# [DIRECTIONS]
Nothing but the lines from the one containing "match l with" through the one containing "def topkOf (fmt", both included, should be given again, each exactly as written below.
::: RECORDS SUPPLIED :::
/-- A berth list that a move leaves: the offer to a list that is now empty ends, and otherwise only the lists change
(R69). -/
theorem State.leaveList_lane (s : State) (l : LaneIx) (k : SlotIx) {ln : Lane}
    (hln : ln = { s.lanes[l] with lists := s.lanes[l].lists.map fun q => q.filter fun x => x ≠ k }) :
    ((ln.state = .offering ∧ s.lanes[l].head? = some k ∧ ln.head? = none) →
        s.GivesUp l { ln with offerTimer := .stopped } (s.leaveList l k))
      ∧ (¬(ln.state = .offering ∧ s.lanes[l].head? = some k ∧ ln.head? = none) → (s.leaveList l k).lanes[l] = ln) := by
  have hget : (s.updateLane l fun ln => { ln with lists := ln.lists.map fun q => q.filter (· ≠ k) }).lanes[l] = ln := by
    rw [State.updateLane_get_same, hln]
  have hstate : ln.state = s.lanes[l].state := by rw [hln]
  unfold State.leaveList
  dsimp only
  rw [hget, hstate]
  refine ⟨fun hcond => ?_, fun hcond => ?_⟩
  · rw [if_pos hcond]
    have h := ((s.updateLane l fun ln => { ln with lists := ln.lists.map fun q => q.filter (· ≠ k) }).updateLane l
      fun ln => { ln with offerTimer := .stopped }).advanceLane_givesUp l
    rw [State.updateLane_get_same, hget] at h
    exact h.of_same rfl rfl
  · rw [if_neg hcond]
    exact hget

/-- The lane business of a move that stalls or stops (R35, R77, R120, R121). -/
theorem State.leaveLane_quits (hm : s.move? k = some m) : s.QuitsLane m (s.leaveLane k) := by
  obtain ⟨hslot, -⟩ := State.move?_some hm
  subst hslot
  unfold State.leaveLane
  rw [hm, Option.bind_some]
  cases hl : m.lane with
  | none => exact ⟨fun _ => rfl, fun l h => by rw [hl] at h; cases h⟩
  | some l =>
    refine ⟨fun h => (by rw [hl] at h; cases h), fun l' hl' => ?_⟩
    rw [hl] at hl'
    injection hl' with hl'
    subst hl'
    dsimp only
    refine ⟨fun hentered => ?_, fun hentered => ?_⟩
    · rw [if_pos hentered]
      exact ⟨rfl, m, hm, hl⟩
    · rw [if_neg (by rw [hentered]; decide)]
      have hleft : (s.updateMove m.slot fun x => { x with lane := none }).move? m.slot = some { m with lane := none } :=
        State.updateMove_move hm fun _ => rfl
      have hmove : ∀ w : State, w.moves = (s.updateMove m.slot fun x => { x with lane := none }).moves →
          ∃ m', w.move? m.slot = some m' ∧ m'.lane = none := fun w hw =>
        ⟨{ m with lane := none }, by rw [State.move?, hw]; exact hleft, rfl⟩
      split
      · rename_i hc
        have hone := (s.updateMove m.slot fun x => { x with lane := none }).withdrawGrant_oneLane l
        refine ⟨hmove _ hone.moves, hone.others, fun _ => ?_, fun hno => absurd (hc.symm.trans hno) (by decide)⟩
        exact ((s.updateMove m.slot fun x => { x with lane := none }).withdrawGrant_givesUp l).of_same rfl rfl
      · rename_i hc
        have hone := (s.updateMove m.slot fun x => { x with lane := none }).leaveList_oneLane l m.slot
        refine ⟨hmove _ hone.moves, hone.others, fun hyes => absurd hyes hc, fun _ ln hln => ?_⟩
        obtain ⟨hend, hstay⟩ := (s.updateMove m.slot fun x => { x with lane := none }).leaveList_lane l m.slot hln
        exact ⟨fun hcond => (hend hcond).of_same rfl rfl, hstay⟩

end quits

/-! ### A move that gives up what it holds ahead and leaves its lane (R35, R52, R120) -/

/-- The move in slot k is restored to its front, changed by w, and leaves its lane. -/
def State.quit (s : State) (k : SlotIx) (w : Move → Move) : State := ((s.restore k).updateMove k w).leaveLane k
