-- ==== Sys2Proof/Machine/Convert.lean ====
section
/-! DEFINITION. Conversions between formats, element by element and block by block (02 R56 to R63, 04 R107 to R111,
08 R239 to R241). -/

namespace Sys2Proof.Machine

/-- FP formats by format code: 6 FP32, 7 BF16, 8 FP16. -/
def fpFmtOf (fmt : Nat) : FpFmt := if fmt = 7 then bf16 else if fmt = 8 then fp16 else fp32

/-- Whether 02 R57 lists a pair of format codes for VCVT and for a converting descriptor. B to B is listed for another format or coarse
scale: the same format at the same scale is told apart by the caller. -/
def pairOk (s d : Nat) : Bool :=
  if isB s then isB d || d == 6 || d == 7 || d == 8
  else
    match s with
    | 6 => isB d || d == 7 || d == 8 || d == 9 || d == 10 || d == 12
    | 7 => isB d || d == 6 || d == 8
    | 8 => isB d || d == 6 || d == 7
    | 9 | 10 | 11 => d == 6
    | 12 => d == 6 || isB d
    | 16 | 17 => isB d || d == 6 || d == 7 || d == 8
    | _ => false

/-- The pairs of an MX element type and a B target that 02 R60 lists, with k. -/
def mxK (s d : Nat) : Option Int :=
  match s, d with
  | 18, 2 | 18, 4 => some (-6)
  | 21, 2 | 21, 4 => some (-1)
  | 21, 0 => some 0
  | 19, 2 => some 2
  | 19, 4 => some (-6)
  | 20, 2 => some 9
  | 20, 4 => some 1
  | _, _ => none

/-- Exact value of a scalar element: its format code, its pattern, the scale exponent of an exchange or image format, the
ext of an MW40 element; with the flags that reading it raises (02 R41). -/
def scalarVal (fmt : Nat) (bits : Nat) (q : Int) (ext : BitVec 16) : FVal × Byte :=
  match fmt with
  | 6 => (unpackFp fp32 bits, 0)
  | 7 => (unpackFp bf16 bits, 0)
  | 8 => (unpackFp fp16 bits, 0)
  | 9 => (fvalOfInt (codeOf 32 true bits) q, 0)
  | 10 => (fvalOfInt (codeOf 64 true bits) q, 0)
  | 11 => (fvalOfInt (codeOf 128 true bits) q, 0)
  | 12 => mwVal (BitVec.ofNat 32 bits) ext
  | 16 | 19 => (unpackE4m3 bits, 0)
  | 17 | 20 => (unpackFp e5m2 bits, 0)
  | 18 => (fvalOfInt (codeOf 8 true bits) (-6), 0)
  | 21 => (unpackE2m1 bits, 0)
  | _ => (.fin false 0 0, 0)

/-- Exact value of a B element under its coarse scale and scale byte; a reserved byte gives 0 and RANGE (02 R30, R33). -/
def bElem (fmt : Nat) (bits : Nat) (c : Int) (sb : Byte) : FVal × Byte :=
  match fineOf sb with
  | some f => (bVal (codeOf (fmtBits fmt) (bSigned fmt) bits) c f, 0)
  | none => (.fin false 0 0, flagRange)

/-- Codes of elements for a B target at a fine scale, with flags (02 R59). -/
def codesAt (fmt : Nat) (c f : Int) (round : BitVec 2) (es : List (FVal × BitVec 32)) : List (Int × Byte) :=
  es.map fun (v, r) => toCode (bRange fmt).1 (bRange fmt).2 round r v (c + f)

/-- The flags of a list of results. -/
def orFlags (xs : List Byte) : Byte := xs.foldl (· ||| ·) 0

/-- A block of elements to a B target: fine scale by 02 R58 over `wide` (the block, or its whole square), codes, flags. -/
def toBlock (fmt : Nat) (c : Int) (round : BitVec 2) (wide : List FVal) (es : List (FVal × BitVec 32)) :
    Int × List Int × Byte :=
  let f := chooseFine (bMax fmt) c (amaxOf wide)
  let rs := codesAt fmt c f round es
  (f, rs.map (·.1), orFlags (rs.map (·.2)))

/-- A block of MX elements to a signed B target by 02 R60: scale byte x, k of the pair. A block with scale byte 0xFF is NaN
(R39): every code is 0 with INVALID; the spec gives its fine scale no value. An infinity of MXFP8 E5M2 sets SAT, by R56: DEDUCED (log 123),
as the row of R57 lists RANGE, UNDERFLOW and INVALID alone. -/
def mxBlock (fmt : Nat) (c k : Int) (x : Byte) (round : BitVec 2) (es : List (FVal × BitVec 32)) : Int × List Int × Byte :=
  if x = 0xFF then ((Config.freeValue 1 c.toNat % 32 : Nat) - 16, es.map fun _ => 0, flagInvalid)
  else
    let f := (x.toNat : Int) - 127 + k - c
    let f' := max (-16) (min 15 f)
    let (lo, hi) := bRange fmt
    let rs := es.map fun (v, r) => toCode lo hi round r v (k + f' - f)
    let fl := orFlags (rs.map (·.2))
    (f', rs.map (·.1), if f = f' then fl else (fl &&& flagInvalid) ||| flagRange)

/-- A scalar target by format code: pattern, ext of an MW40 target, flags (02 R56, R61, R62). -/
def scalarTo (fmt : Nat) (round : BitVec 2) (r : BitVec 32) (q : Int) (v : FVal) : Nat × BitVec 16 × Byte :=
  match fmt with
  | 9 => let (x, fl) := toExchange 32 v q; ((x % 2 ^ 32).toNat, 0, fl)
  | 10 => let (x, fl) := toExchange 64 v q; ((x % 2 ^ 64).toNat, 0, fl)
  | 12 => let (h, e, fl) := toMw round r v; (h.toNat, e, fl)
  | _ => let (x, fl) := toFp (fpFmtOf fmt) round r v; (x, 0, fl)

/-- Elements packed from bit 0 up, w bits each (02 R29). -/
def packBits (w : Nat) (xs : List Nat) : Nat := xs.foldr (fun x acc => acc * 2 ^ w + x % 2 ^ w) 0

/-- Codes packed from bit 0 up. -/
def packCodes (w : Nat) (xs : List Int) : Nat := packBits w (xs.map fun x => (x % 2 ^ w).toNat)

/-- A list cut into pieces of n. -/
def chunksOf {α : Type} (fuel n : Nat) (xs : List α) : List (List α) :=
  match fuel with
  | 0 => []
  | k + 1 => if xs.isEmpty then [] else xs.take n :: chunksOf k n (xs.drop n)

/-- The 256-bit words of a packed number. -/
def wordsOfNat (n x : Nat) : List Data := (List.range n).map fun k => BitVec.ofNat 256 (x / 2 ^ (256 * k))

/-- High and low byte of a B16 code (02 R35). -/
def splitB16 (x : Int) : Int × Int := (x / 256, x % 256)

/-- The modulus of fingerprints and of reduction checksums (14 R427, 11 R340). -/
def fpMod : Nat := 2 ^ 61 - 1

/-- The integer that an element adds to a fingerprint, before its index: format code, pattern, fine scale of its block, ext
(14 R427). -/
def fpElem (fmt bits : Nat) (fine : Int) (ext : BitVec 16) : Int :=
  if isB fmt then codeOf (fmtBits fmt) (bSigned fmt) bits * 2 ^ (fine + 16).toNat
  else if fmt = 12 then 2 ^ 16 * codeOf 32 true bits + (ext.toNat : Int)
  else codeOf (fmtBits fmt) true bits

/-- A term of a fingerprint: (I + 1) × x modulo p (14 R427). -/
def fpTerm (index : Nat) (x : Int) : Nat := (((index : Int) + 1) * x % (fpMod : Int)).toNat

/-- A sum modulo p. -/
def fpAdd (a b : Nat) : Nat := (a + b) % fpMod

/-- A key of the top-k order: by signed value or by magnitude; larger first, equal keys by the lower index (04 R110, 03 R89). A NaN cannot
arise from a drain's conversion; one in a prior list is neither above nor below any key, so that the lower index goes first: DESIGN CHOICE
(log 101), as 04 R112 does not order it. -/
def topkBefore (fmt : Nat) (signed : Bool) (a b : Nat × Nat) : Bool :=
  let key := fun (x : Nat) => match unpackFp (fpFmtOf fmt) x with
    | .fin neg m e => if signed then FVal.fin neg m e else FVal.fin false m e
    | .inf neg => .inf (signed && neg)
    | .nan => .nan
  if fvalLt (key b.1) (key a.1) then true
  else if fvalLt (key a.1) (key b.1) then false
  else decide (a.2 ≤ b.2)

/-- Insertion into a list in top-k order. -/
def topkInsert (fmt : Nat) (signed : Bool) (a : Nat × Nat) (l : List (Nat × Nat)) : List (Nat × Nat) :=
  match l with
  | [] => [a]
  | b :: r => if topkBefore fmt signed a b then a :: b :: r else b :: topkInsert fmt signed a r

/-- The k entries with the largest keys, in order: pairs of value pattern and logical N index (04 R110 to R112). -/
def topkOf (fmt : Nat) (signed : Bool) (k : Nat) (xs : List (Nat × Nat)) : List (Nat × Nat) :=
  (xs.foldl (fun l a => topkInsert fmt signed a l) []).take k

/-- The four words of a list of at most 16 entries: value in bytes 0 to 3, index in bytes 4 to 7; unused entries hold value 0
and index 0xFFFF_FFFF (04 R111). -/
def topkWords (l : List (Nat × Nat)) : List Data :=
  let es := l ++ List.replicate (16 - l.length) (0, 0xFFFFFFFF)
  wordsOfNat 4 (packBits 64 (es.map fun (v, i) => v + 2 ^ 32 * i))

/-- The entries of a stored list that take part: those whose index is not 0xFFFF_FFFF (04 R112). -/
def topkRead (fmt : Nat) (ws : List Data) : List (Nat × Nat) :=
  let x := packBits 256 (ws.map (·.toNat))
  ((List.range 16).map fun i => (bitsOf x (64 * i) (if fmt = 6 then 32 else 16), bitsOf x (64 * i + 32) 32)).filter
    (fun e => e.2 ≠ 0xFFFFFFFF)

end Sys2Proof.Machine
end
:::
# [WRITTEN RESPONSE]
  match l with
  | [] => [a]
  | b :: r => if topkBefore fmt signed a b then a :: b :: r else b :: topkInsert fmt signed a r

/-- The k entries with the largest keys, in order: pairs of value pattern and logical N index (04 R110 to R112). -/
def topkOf (fmt : Nat) (signed : Bool) (k : Nat) (xs : List (Nat × Nat)) : List (Nat × Nat) :=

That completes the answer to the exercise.